## EXERCISE DESCRIPTION
Find the line containing "(Instr.invalidTransfer 1 [0]).wf" in the entries below. Restate it and each line after it, word for word, up to and including the line containing "def withLive (s".

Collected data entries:

-- ==== Sys2Proof/Tests/Slice0.lean ====
section
/-! SUPPORT. Tests: ill-formed commands refused by each check, figures and examples that the spec prints, and for every statement
a concrete state and operands that meet its hypotheses, with what the command answers there. -/

namespace Sys2Proof.Tests

open Sys2Proof.Machine

set_option Elab.async false

/-! ## Well-formedness, a term for each check -/

theorem test_wf_pulse : (Instr.referencePulse ⟨0, .replicate 4 false, [.timebase, .timebase]⟩).wf = false := by decide

theorem test_wf_reception : (Instr.badReception 0 ⟨.replicate 265 0, false⟩).wf = false := by decide +kernel

theorem test_wf_request : (Instr.requestWrite (.whole 1) [1, 2]).wf = false ∧ (Instr.requestWrite (.ends 1) [1, 2]).wf = false ∧
    (Instr.requestWrite .begins [1]).wf = false ∧ (Instr.requestWrite (.ends 2) [1, 2]).wf = true := by decide

theorem test_wf_invalidTransfer :
    (Instr.invalidTransfer 1 [0]).wf = false ∧ (Instr.invalidTransfer 2 []).wf = false ∧ (Instr.invalidTransfer 9 []).wf = true := by
  decide

/-! ## States to start from -/

/-- What a command answers, tested. -/
def ran (c : Instr) (s : State) (p : State → Bool) : Bool :=
  match exec c s with
  | .next t => p t
  | .fault _ | .refused _ => false

/-- Station 4, capable of both roles, in RUN and in step at frame 1,000, its time LOCKED. -/
def base : State :=
  { State.reset with
    run := .run, cfg := some Cfg.cleared, straps := ⟨4, true, true⟩, clock := 30000
    tb := { Timebase.reset with lock := .locked, counter := 1000, followed := some 2, lastPulse := some 0 }
    line := { Line.reset with rx := .inRun }, sync := { Sync.reset with step := .inStep } }

/-- A transmission of station `n` as it is received. -/
def rx (n : StationNo) (m : OutMsg) : Reception := ⟨(m.transmission n).drop 5, false⟩

def pulseAt (dt : Nat) : Pulse := ⟨dt, .replicate 4 false, []⟩

/-- A FIRE cue on resource 3, length 25. -/
def cue1 : Cue := ⟨0, 4, .fire 3 false (some ⟨25, none⟩), 0, 7⟩

def item1 : Item := ⟨0x0801, [65, 66], 500, none, false, false, false, .pending, [cue1]⟩
def item2 : Item := ⟨0x0802, [67], 250, some 200, false, false, false, .standingBy, []⟩
def item3 : Item := ⟨0x0803, [68], 100, none, false, false, false, .onAir ⟨900, false, 0, none⟩, []⟩

/-- LIVE with three items, version 2 and air count 5. -/
def live3 : Replica := ⟨2, 5, none, 0, [item1, item2, item3]⟩

def withLive (s : State) (r : Replica) : State := { s with store := { s.store with live := r, summary := r.summary } }

/-- The base with LIVE of three items, and `e` at the head of the apply queue holding the store. -/
def applying (e : QueueEntry) : State :=
  let s := withLive base live3
  { s with store := { s.store with holder := some .apply }, apply := { s.apply with queue := [e] } }

def edit (ops : List Byte) (count : Byte) : State := applying (.ordered 9 (.edit ⟨2, 9, 77, count, ops⟩))
def air (m : AirMsg) : State := applying (.ordered 9 (.air 5 m))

## ANSWER BELOW
    (Instr.invalidTransfer 1 [0]).wf = false ∧ (Instr.invalidTransfer 2 []).wf = false ∧ (Instr.invalidTransfer 9 []).wf = true := by
  decide

/-! ## States to start from -/

/-- What a command answers, tested. -/
def ran (c : Instr) (s : State) (p : State → Bool) : Bool :=
  match exec c s with
  | .next t => p t
  | .fault _ | .refused _ => false

/-- Station 4, capable of both roles, in RUN and in step at frame 1,000, its time LOCKED. -/
def base : State :=
  { State.reset with
    run := .run, cfg := some Cfg.cleared, straps := ⟨4, true, true⟩, clock := 30000
    tb := { Timebase.reset with lock := .locked, counter := 1000, followed := some 2, lastPulse := some 0 }
    line := { Line.reset with rx := .inRun }, sync := { Sync.reset with step := .inStep } }

/-- A transmission of station `n` as it is received. -/
def rx (n : StationNo) (m : OutMsg) : Reception := ⟨(m.transmission n).drop 5, false⟩

def pulseAt (dt : Nat) : Pulse := ⟨dt, .replicate 4 false, []⟩

/-- A FIRE cue on resource 3, length 25. -/
def cue1 : Cue := ⟨0, 4, .fire 3 false (some ⟨25, none⟩), 0, 7⟩

def item1 : Item := ⟨0x0801, [65, 66], 500, none, false, false, false, .pending, [cue1]⟩
def item2 : Item := ⟨0x0802, [67], 250, some 200, false, false, false, .standingBy, []⟩
def item3 : Item := ⟨0x0803, [68], 100, none, false, false, false, .onAir ⟨900, false, 0, none⟩, []⟩

/-- LIVE with three items, version 2 and air count 5. -/
def live3 : Replica := ⟨2, 5, none, 0, [item1, item2, item3]⟩

def withLive (s : State) (r : Replica) : State := { s with store := { s.store with live := r, summary := r.summary } }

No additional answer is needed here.